I am writing a glsl fragment shader in which I use shadow mapping. Following this tutorial http://www.opengl-tutorial.org/intermediate-tutorials/tutorial-16-shadow-mapping/ , I wrote this line to evaluate the shaodw bias to avoid the shadow acne
float bias = 0.005 * tan( acos ( N_L_dot ) );
But I know from math that
tan ( acos ( x ) = sqrt ( 1 - x^2 ) / x
Would it be faster to use such identity instead of tan and acos? In practice, to use this line of code
float bias = 0.005 * sqrt ( 1.f - N_L_dot * N_L_dot ) / N_L_dot ;
I think my question is something like "Is the gpu faster at doing sqrt and divisions or tan and acos?"
...or am I missing something?
Using AMD GPU Shader Analyzer it showed that float bias = 0.005 * sqrt ( 1.f - N_L_dot * N_L_dot ) / N_L_dot ;
Will generate fewer clock cycle instructions in the shader assembly ( 4 instructions estimating 4 clock cycles).
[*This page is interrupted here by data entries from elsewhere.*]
-- ==== Sys2Proof/Laws/State.lean ====
section
/-! SUPPORT. What each update of the state leaves alone, one lemma per field per update, and what an entry of a
table reads as after it is stored. -/
namespace Sys2Proof.Laws
open Sys2Proof Sys2Proof.Machine

/-! ### Tables -/

/-- An entry that was stored reads as stored. -/
@[simp] theorem Tbl_get_set {α : Type} (t : Tbl α) (d : α) (k : Nat) (v : α) : Tbl.get (Tbl.set t k v) d k = v := by
  induction t with
  | nil => simp [Tbl.set, Tbl.get, Tbl.find?]
  | cons c t ih =>
    obtain ⟨k', v'⟩ := c
    unfold Tbl.set
    split
    · simp [Tbl.get, Tbl.find?]
    · rename_i h1
      split
      · simp [Tbl.get, Tbl.find?]
      · rename_i h2
        unfold Tbl.get Tbl.find?
        rw [if_neg h1, if_neg h2]
        exact ih

/-- Storing an entry leaves every other as it was. -/
theorem Tbl_get_set_ne {α : Type} (t : Tbl α) (d : α) {k j : Nat} (v : α) (h : j ≠ k) :
    Tbl.get (Tbl.set t k v) d j = Tbl.get t d j := by
  have key : ∀ t : Tbl α, Tbl.find? (Tbl.set t k v) j = Tbl.find? t j := by
    intro t
    induction t with
    | nil => simp [Tbl.set, Tbl.find?, Ne.symm h]
    | cons c t ih =>
      obtain ⟨k', v'⟩ := c
      unfold Tbl.set
      split
      · rename_i h1
        subst h1
        simp [Tbl.find?, Ne.symm h]
      · split
        · rename_i h1 h2
          simp only [Tbl.find?, if_neg (Ne.symm h)]
          split
          · rw [if_neg (by omega), if_pos (by omega)]
          · rfl
        · simp only [Tbl.find?, ih]
  unfold Tbl.get
  rw [key]

/-! ### Entries after they are stored -/

@[simp] theorem surfOf_putSurf (i : Nat) (x : Surface) (s : State) : surfOf (putSurf i x s) i = x := Tbl_get_set _ _ _ _
theorem surfOf_putSurf_ne {i j : Nat} (x : Surface) (s : State) (h : j ≠ i) : surfOf (putSurf i x s) j = surfOf s j :=
  Tbl_get_set_ne _ _ _ h
@[simp] theorem rasterOf_putRaster (i : Nat) (x : Raster) (s : State) : rasterOf (putRaster i x s) i = x := Tbl_get_set _ _ _ _
theorem rasterOf_putRaster_ne {i j : Nat} (x : Raster) (s : State) (h : j ≠ i) : rasterOf (putRaster i x s) j = rasterOf s j :=
  Tbl_get_set_ne _ _ _ h
@[simp] theorem sceneOf_putScene (i : Nat) (x : SceneSt) (s : State) : sceneOf (putScene i x s) i = x := Tbl_get_set _ _ _ _
theorem sceneOf_putScene_ne {i j : Nat} (x : SceneSt) (s : State) (h : j ≠ i) : sceneOf (putScene i x s) j = sceneOf s j :=
  Tbl_get_set_ne _ _ _ h
@[simp] theorem crystalOf_putCrystal (i : Nat) (x : Crystal) (s : State) : crystalOf (putCrystal i x s) i = x := Tbl_get_set _ _ _ _
theorem crystalOf_putCrystal_ne {i j : Nat} (x : Crystal) (s : State) (h : j ≠ i) : crystalOf (putCrystal i x s) j = crystalOf s j :=
  Tbl_get_set_ne _ _ _ h
@[simp] theorem sliceOf_putSlice (i : Nat) (x : Slice) (s : State) : sliceOf (putSlice i x s) i = x := Tbl_get_set _ _ _ _
theorem sliceOf_putSlice_ne {i j : Nat} (x : Slice) (s : State) (h : j ≠ i) : sliceOf (putSlice i x s) j = sliceOf s j :=
  Tbl_get_set_ne _ _ _ h
@[simp] theorem dpOf_putDp (i : Nat) (x : DpPort) (s : State) : dpOf (putDp i x s) i = x := Tbl_get_set _ _ _ _
theorem dpOf_putDp_ne {i j : Nat} (x : DpPort) (s : State) (h : j ≠ i) : dpOf (putDp i x s) j = dpOf s j :=
  Tbl_get_set_ne _ _ _ h
@[simp] theorem fsOf_putFs (i : Nat) (x : RasterFs) (s : State) : fsOf (putFs i x s) i = x := Tbl_get_set _ _ _ _
theorem fsOf_putFs_ne {i j : Nat} (x : RasterFs) (s : State) (h : j ≠ i) : fsOf (putFs i x s) j = fsOf s j :=
  Tbl_get_set_ne _ _ _ h
@[simp] theorem chanFsOf_putChanFs (i : Nat) (x : ChanFs) (s : State) : chanFsOf (putChanFs i x s) i = x := Tbl_get_set _ _ _ _
theorem chanFsOf_putChanFs_ne {i j : Nat} (x : ChanFs) (s : State) (h : j ≠ i) : chanFsOf (putChanFs i x s) j = chanFsOf s j :=
  Tbl_get_set_ne _ _ _ h
@[simp] theorem ethOf_putEth (i : Nat) (x : EthPort) (s : State) : ethOf (putEth i x s) i = x := Tbl_get_set _ _ _ _
theorem ethOf_putEth_ne {i j : Nat} (x : EthPort) (s : State) (h : j ≠ i) : ethOf (putEth i x s) j = ethOf s j :=
  Tbl_get_set_ne _ _ _ h
@[simp] theorem ingestOf_putIngest (i : Nat) (x : Ingest) (s : State) : ingestOf (putIngest i x s) i = x := Tbl_get_set _ _ _ _
theorem ingestOf_putIngest_ne {i j : Nat} (x : Ingest) (s : State) (h : j ≠ i) : ingestOf (putIngest i x s) j = ingestOf s j :=
  Tbl_get_set_ne _ _ _ h
@[simp] theorem egressOf_putEgress (i : Nat) (x : Egress) (s : State) : egressOf (putEgress i x s) i = x := Tbl_get_set _ _ _ _
theorem egressOf_putEgress_ne {i j : Nat} (x : Egress) (s : State) (h : j ≠ i) : egressOf (putEgress i x s) j = egressOf s j :=
  Tbl_get_set_ne _ _ _ h
@[simp] theorem queueOf_putQueue (i : Nat) (x : TsQueue) (s : State) : queueOf (putQueue i x s) i = x := Tbl_get_set _ _ _ _
theorem queueOf_putQueue_ne {i j : Nat} (x : TsQueue) (s : State) (h : j ≠ i) : queueOf (putQueue i x s) j = queueOf s j :=
  Tbl_get_set_ne _ _ _ h
@[simp] theorem tsPortOf_putTsPort (i : Nat) (x : TsPort) (s : State) : tsPortOf (putTsPort i x s) i = x := Tbl_get_set _ _ _ _
theorem tsPortOf_putTsPort_ne {i j : Nat} (x : TsPort) (s : State) (h : j ≠ i) : tsPortOf (putTsPort i x s) j = tsPortOf s j :=
  Tbl_get_set_ne _ _ _ h
@[simp] theorem meterOf_putMeter (i : Nat) (x : Meter) (s : State) : meterOf (putMeter i x s) i = x := Tbl_get_set _ _ _ _
theorem meterOf_putMeter_ne {i j : Nat} (x : Meter) (s : State) (h : j ≠ i) : meterOf (putMeter i x s) j = meterOf s j :=
  Tbl_get_set_ne _ _ _ h
@[simp] theorem linkOf_putLink (i : Nat) (x : CfLink) (s : State) : linkOf (putLink i x s) i = x := Tbl_get_set _ _ _ _
theorem linkOf_putLink_ne {i j : Nat} (x : CfLink) (s : State) (h : j ≠ i) : linkOf (putLink i x s) j = linkOf s j :=
  Tbl_get_set_ne _ _ _ h
@[simp] theorem hdOf_putHd (i : Nat) (x : HdChan) (s : State) : hdOf (putHd i x s) i = x := Tbl_get_set _ _ _ _
theorem hdOf_putHd_ne {i j : Nat} (x : HdChan) (s : State) (h : j ≠ i) : hdOf (putHd i x s) j = hdOf s j :=
  Tbl_get_set_ne _ _ _ h

/-! ### emit -/

@[simp] theorem emit_pending (o : Out) (s : State) : (emit o s).pending = s.pending := rfl
@[simp] theorem emit_fresh (o : Out) (s : State) : (emit o s).fresh = s.fresh := rfl
@[simp] theorem emit_clk (o : Out) (s : State) : (emit o s).clk = s.clk := rfl
@[simp] theorem emit_host (o : Out) (s : State) : (emit o s).host = s.host := rfl
@[simp] theorem emit_own (o : Out) (s : State) : (emit o s).own = s.own := rfl
@[simp] theorem emit_cp (o : Out) (s : State) : (emit o s).cp = s.cp := rfl
@[simp] theorem emit_evc (o : Out) (s : State) : (emit o s).evc = s.evc := rfl
@[simp] theorem emit_mm (o : Out) (s : State) : (emit o s).mm = s.mm := rfl
@[simp] theorem emit_fs (o : Out) (s : State) : (emit o s).fs = s.fs := rfl
@[simp] theorem emit_pn (o : Out) (s : State) : (emit o s).pn = s.pn := rfl
@[simp] theorem emit_col (o : Out) (s : State) : (emit o s).col = s.col := rfl
@[simp] theorem emit_key (o : Out) (s : State) : (emit o s).key = s.key := rfl
@[simp] theorem emit_rg (o : Out) (s : State) : (emit o s).rg = s.rg := rfl
@[simp] theorem emit_un (o : Out) (s : State) : (emit o s).un = s.un := rfl
@[simp] theorem emit_ne (o : Out) (s : State) : (emit o s).ne = s.ne := rfl
@[simp] theorem emit_ts (o : Out) (s : State) : (emit o s).ts = s.ts := rfl
@[simp] theorem emit_cf (o : Out) (s : State) : (emit o s).cf = s.cf := rfl
@[simp] theorem emit_tk (o : Out) (s : State) : (emit o s).tk = s.tk := rfl
@[simp] theorem emit_bl (o : Out) (s : State) : (emit o s).bl = s.bl := rfl
@[simp] theorem emit_hd (o : Out) (s : State) : (emit o s).hd = s.hd := rfl
@[simp] theorem emit_pmu (o : Out) (s : State) : (emit o s).pmu = s.pmu := rfl
@[simp] theorem emit_rel (o : Out) (s : State) : (emit o s).rel = s.rel := rfl
@[simp] theorem emit_pins (o : Out) (s : State) : (emit o s).pins = s.pins := rfl
@[simp] theorem emit_prior (o : Out) (s : State) : (emit o s).prior = s.prior := rfl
Where the float bias = 0.005 * tan( acos ( N_L_dot ) ); generated 15 instructions estimating 8 clock cycles to complete.
I ran the two different methods against the Radeon HD 6450 Assembly code. But the results seemed to track well for the different Radeon HD cards.
Looks like the sqrt method will generally perform better.